Exercise instructions: Return, from the data below, each line that contains the word "waits".
===============
def waits (down : List DownItem) (q : List Xfer) (w : Nat) : State :=
  let s := stageAt { gOn with down := down } [w]
  s.setTile 6 { s.tile 6 with queues := [(12, q)] }
def waitOps : List (Nat × Nat) := [(0, 1), (1, 3), (2, 0), (3, 0), (4, 0), (5, 8), (6, 0), (7, 0), (7, 1), (8, 2)]

/-- A state and operands that meet the hypotheses of each clause of `StageWordsWaitOrAreCutShort`. -/
theorem wit_StageWordsWaitOrAreCutShort :
    (
    (
    let s : State := up0
    let u : Fin 16896 := 3
    let st : Fin 4 := 1
    (stageWords u st).any fun p => decide (s.curWord u st = none)) = true) ∧
    (
    (
    let s : State := waits [] [] (swBits 14 0 0 0 0x19 0x14 2 3 0 0 0 0)
    let u : Fin 16896 := 3
    let st : Fin 4 := 1
    (stageWords u st).any fun p => ((s.curWord u st).toList : List (SW)).any fun w => decide ((s.curWord u st = some w) ∧ (w.cls ≠ p.2.1 ∨ w.op ≠
      p.2.2))) = true) ∧
    (
    (
    let s : State := waits [] [⟨.eos, false, 0, 0⟩] (swBits 0 1 0 0 0x19 0x14 2 3 0 0 0 0)
    let u : Fin 16896 := 3
    let st : Fin 4 := 1
    (stageWords u st).any fun p => ((s.curWord u st).toList : List (SW)).any fun w => decide ((s.curWord u st = some w) ∧ (w.cls = p.2.1) ∧ (w.op =
      p.2.2) ∧ s.truncated u st w = true)) = true) ∧
    (
    (
    let s : State := waits [] [] (swBits 0 1 0 0 0x19 0x14 2 3 0 0 0 0)
    let u : Fin 16896 := 3
    let st : Fin 4 := 1
    (stageWords u st).any fun p => ((s.curWord u st).toList : List (SW)).any fun w => decide ((s.curWord u st = some w) ∧ (w.cls = p.2.1) ∧ (w.op =
      p.2.2) ∧ (s.truncated u st w = false) ∧ s.inputsReady u st w = false)) = true) ∧
    (
    (
    let s : State := waits (List.replicate 8 .eos) [] (swBits 0 1 0 0 0x19 1 2 3 0 0 0 0 + 2 ^ 68)
    let u : Fin 16896 := 3
    let st : Fin 4 := 1
    (stageWords u st).any fun p => ((s.curWord u st).toList : List (SW)).any fun w => decide ((s.curWord u st = some w) ∧ (w.cls = p.2.1) ∧ (w.op =
      p.2.2) ∧ (s.truncated u st w = false) ∧ (s.inputsReady u st w = true) ∧ s.outputsReady u st w = false)) = true) := by
  refine ⟨?_, ?_, ?_, ?_, ?_⟩ <;> decide +kernel

def g0 : Stage := { gOn with inPass := false }
def eosAt (s : State) : State := s.setTile 6 { s.tile 6 with queues := [(12, [⟨.eos, false, 0, 0⟩]), (20, [])] }
def bindVi (st : Nat) (s : State) : State := s.wr .CU_PORTBIND 3 0 (BitVec.ofNat 64 (0x20 + st))
def two (g : Stage) : State := stageAt g [swBits 0 1 0 0 5 1 2 3 1 0 0 0, swBits 0 1 0 0 5 1 2 3 1 0 0 0]
def looped (g : Stage) (rep loop : Nat) : State := stageAt g [swBits 0 1 0 0 5 1 2 3 1 rep loop 1, swBits 0 1 0 0 5 1 2 3 1 0 0 0]
def kLim (n : BitVec 32) : State := bindVi 1 ((looped g0 0 1).wrF .CU_CHAIN 3 1 16 0 65536 |>.setCu 3 { ((looped g0 0 1).cu 3) with kAct := [(0, n)] })

/-- A state and operands that meet the hypotheses of each clause of `PassesRunsAndSequencer` (part 1). -/
theorem wit_PassesRunsAndSequencer_a :
    (
    let s : State := bindVi 1 (two g0)
    let u : Fin 16896 := 3
    let st : Fin 4 := 1
    let k := s.cu u
    let g := k.stage st
    let lims := [1, 2, 3].map fun L => if L ∈ s.loopLevels u st then s.loopLimit u st L else 1
    let mode := s.cuMode u
    let open_ := s.nwords u st ≠ 0 ∧ (mode = 1 ∨ mode = 2) ∧ (s.tile (cuInst u)).aborting = false ∧ g.inPass = false
    (open_) ∧ (g.ended = false) ∧ (s.stageEos u st = false) ∧ ((∀ x ∈ lims, x ≠ 0 ∧ x ≤ 65536))) ∧
    (
    let s : State := kLim 0
    let u : Fin 16896 := 3
    let st : Fin 4 := 1
    let k := s.cu u
    let g := k.stage st
    let lims := [1, 2, 3].map fun L => if L ∈ s.loopLevels u st then s.loopLimit u st L else 1
    let mode := s.cuMode u
    let open_ := s.nwords u st ≠ 0 ∧ (mode = 1 ∨ mode = 2) ∧ (s.tile (cuInst u)).aborting = false ∧ g.inPass = false
    (open_) ∧ (g.ended = false) ∧ (s.stageEos u st = false) ∧ ((∀ x ∈ lims, x ≤ 65536)) ∧ (∃ x ∈ lims, x = 0)) ∧
    (
    let s : State := kLim 65537
    let u : Fin 16896 := 3
    let st : Fin 4 := 1
    let k := s.cu u
    let g := k.stage st
    let lims := [1, 2, 3].map fun L => if L ∈ s.loopLevels u st then s.loopLimit u st L else 1
    let mode := s.cuMode u
    let open_ := s.nwords u st ≠ 0 ∧ (mode = 1 ∨ mode = 2) ∧ (s.tile (cuInst u)).aborting = false ∧ g.inPass = false
    (open_) ∧ (g.ended = false) ∧ (s.stageEos u st = false) ∧ (∃ x ∈ lims, 65536 < x)) ∧
    (
    let s : State := bindVi 1 (two { g0 with ended := true })
    let u : Fin 16896 := 3
    let st : Fin 4 := 1
    let k := s.cu u
    let g := k.stage st
    let mode := s.cuMode u
    let open_ := s.nwords u st ≠ 0 ∧ (mode = 1 ∨ mode = 2) ∧ (s.tile (cuInst u)).aborting = false ∧ g.inPass = false
    (open_) ∧ g.ended = true) ∧
    (
    let s : State := eosAt (bindVi 1 ((two g0).wrF .CU_CHAIN 3 2 55 52 1))
    let u : Fin 16896 := 3
    let st : Fin 4 := 1
    let k := s.cu u
    let g := k.stage st
    let mode := s.cuMode u
    let open_ := s.nwords u st ≠ 0 ∧ (mode = 1 ∨ mode = 2) ∧ (s.tile (cuInst u)).aborting = false ∧ g.inPass = false
    (open_) ∧ (g.ended = false) ∧ (s.stageEos u st = true) ∧ (k.mtile = []) ∧ (mode = 1) ∧ (st.val ≠ s.lastStage u) ∧ g.down.length < s.downRoom u st) ∧
    (
    let s : State := eosAt (bindVi 1 ((two { g0 with down := [.eos, .eos] }).wrF .CU_CHAIN 3 2 55 52 1))
    let u : Fin 16896 := 3
    let st : Fin 4 := 1
    let k := s.cu u
    let g := k.stage st
    let mode := s.cuMode u
    let open_ := s.nwords u st ≠ 0 ∧ (mode = 1 ∨ mode = 2) ∧ (s.tile (cuInst u)).aborting = false ∧ g.inPass = false
    (open_) ∧ (g.ended = false) ∧ (s.stageEos u st = true) ∧ (k.mtile = []) ∧ (mode = 1) ∧ (st.val ≠ s.lastStage u) ∧ s.downRoom u st ≤ g.down.length) := by
  refine ⟨?_, ?_, ?_, ?_, ?_, ?_⟩ <;> decide +kernel

/-- A state and operands that meet the hypotheses of each clause of `PassesRunsAndSequencer` (part 2). -/
theorem wit_PassesRunsAndSequencer_b :
    (
    let s : State := eosAt (bindVi 1 (two g0))
    let u : Fin 16896 := 3
    let st : Fin 4 := 1
    let k := s.cu u
    let g := k.stage st
    let mode := s.cuMode u
    let open_ := s.nwords u st ≠ 0 ∧ (mode = 1 ∨ mode = 2) ∧ (s.tile (cuInst u)).aborting = false ∧ g.inPass = false
    let outs := if mode = 2 then [0x10, 0x11] else (([0, 1].filter fun n => s.portEn u (4 + n)).map (0x10 + ·) ++ (if bit (s.rd .CU_PORTBIND u 0) 54
      then [0x12] else []))
    (open_) ∧ (g.ended = false) ∧ (s.stageEos u st = true) ∧ (k.mtile = []) ∧ (mode = 2 ∨ st.val = s.lastStage u) ∧ (∀ c ∈ outs, s.canSend (cuInst u)
      c = true)) ∧
    (
    let s : State := ((eosAt (two g0)).wr .CU_PORTBIND 3 0 (BitVec.ofNat 64 (0x21 + 0x21 * 2 ^ 32))).wr .LNK_OSEL 6 0 0x10
    let u : Fin 16896 := 3
    let st : Fin 4 := 1
    let k := s.cu u
    let g := k.stage st
    let mode := s.cuMode u
    let open_ := s.nwords u st ≠ 0 ∧ (mode = 1 ∨ mode = 2) ∧ (s.tile (cuInst u)).aborting = false ∧ g.inPass = false
    let outs := if mode = 2 then [0x10, 0x11] else (([0, 1].filter fun n => s.portEn u (4 + n)).map (0x10 + ·) ++ (if bit (s.rd .CU_PORTBIND u 0) 54
      then [0x12] else []))
    (open_) ∧ (g.ended = false) ∧ (s.stageEos u st = true) ∧ (k.mtile = []) ∧ (mode = 2 ∨ st.val = s.lastStage u) ∧ (∃ c ∈ outs, s.canSend (cuInst u)
      c = false)) ∧
    (
    (
    let s : State := looped gOn 2 0
    let u : Nat := 3
    let st : Nat := 1
    ((s.curWord u st).toList : List (SW)).any fun w =>
    let g := (s.cu u).stage st
    decide (g.rep < w.rep)) = true) ∧
    (
    (
    let s : State := looped gOn 0 0
    let u : Nat := 3
    let st : Nat := 1
    ((s.curWord u st).toList : List (SW)).any fun w =>
    let g := (s.cu u).stage st
    let L := w.loop
    decide ((w.rep ≤ g.rep) ∧ (L = 0) ∧ g.w + 1 < s.nwords u st)) = true) ∧
    (
    (
    let s : State := looped { gOn with lim := [3, 1, 1] } 0 1
    let u : Nat := 3
    let st : Nat := 1
    ((s.curWord u st).toList : List (SW)).any fun w =>
    let g := (s.cu u).stage st
    let L := w.loop
    let c := lget g.cnt (L - 1) 0
    decide ((w.rep ≤ g.rep) ∧ (L ≠ 0) ∧ (c + 1 < lget g.lim (L - 1) 0) ∧ w.target < s.nwords u st)) = true) ∧
    (
    (
    let s : State := looped { gOn with lim := [1, 1, 1] } 0 1
    let u : Nat := 3
    let st : Nat := 1
    ((s.curWord u st).toList : List (SW)).any fun w =>
    let g := (s.cu u).stage st
    let L := w.loop
    let c := lget g.cnt (L - 1) 0
    decide ((w.rep ≤ g.rep) ∧ (L ≠ 0) ∧ (lget g.lim (L - 1) 0 ≤ c + 1) ∧ g.w + 1 < s.nwords u st)) = true) := by
  refine ⟨?_, ?_, ?_, ?_, ?_, ?_⟩ <;> decide +kernel

/-- A state and operands that meet the hypotheses of each clause of `PassesRunsAndSequencer` (part 3). -/
theorem wit_PassesRunsAndSequencer_c :
    (
    (
    let s : State := looped gOn 0 0
    let u : Nat := 3
    let st : Nat := 1
    ((s.curWord u st).toList : List (SW)).any fun w =>
    let g := (s.cu u).stage st
    let v := 4
    decide ((v ≠ u) ∧ (g.w + 1 < s.nwords u st) ∧ w.target < s.nwords u st)) = true) := by decide +kernel

def bt : Xfer := ⟨.beat 1 8, false, 0, 0⟩
def mat (k : Cu → Cu) (q : List Xfer) (imm : Nat) : State :=
  let s := ((prog up0 []).wrF .CU_STATUS 3 0 5 4 2).wrF .CU_CHAIN 3 0 55 52 1
  let s1 := (s.wr .CU_PROG 3 0 (BitVec.ofNat 64 (swBits 15 0 1 1 0 0x14 0x16 0 imm 0 0 0))).wr .CU_PROG 3 1 (BitVec.ofNat 64 (swBits 15 0 1 1 0 0x14 0x16 0 imm 0 0 0 / 2 ^ 64))
  (s1.setTile 6 { s1.tile 6 with queues := [(12, q), (13, q), (14, q ++ q)] }).setCu 3 (k ((s1.cu 3).setStage 0 gOn))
===============
Answer below:
def waits (down : List DownItem) (q : List Xfer) (w : Nat) : State :=
    let s : State := waits [] [] (swBits 14 0 0 0 0x19 0x14 2 3 0 0 0 0)
    let s : State := waits [] [⟨.eos, false, 0, 0⟩] (swBits 0 1 0 0 0x19 0x14 2 3 0 0 0 0)
    let s : State := waits [] [] (swBits 0 1 0 0 0x19 0x14 2 3 0 0 0 0)
    let s : State := waits (List.replicate 8 .eos) [] (swBits 0 1 0 0 0x19 1 2 3 0 0 0 0 + 2 ^ 68)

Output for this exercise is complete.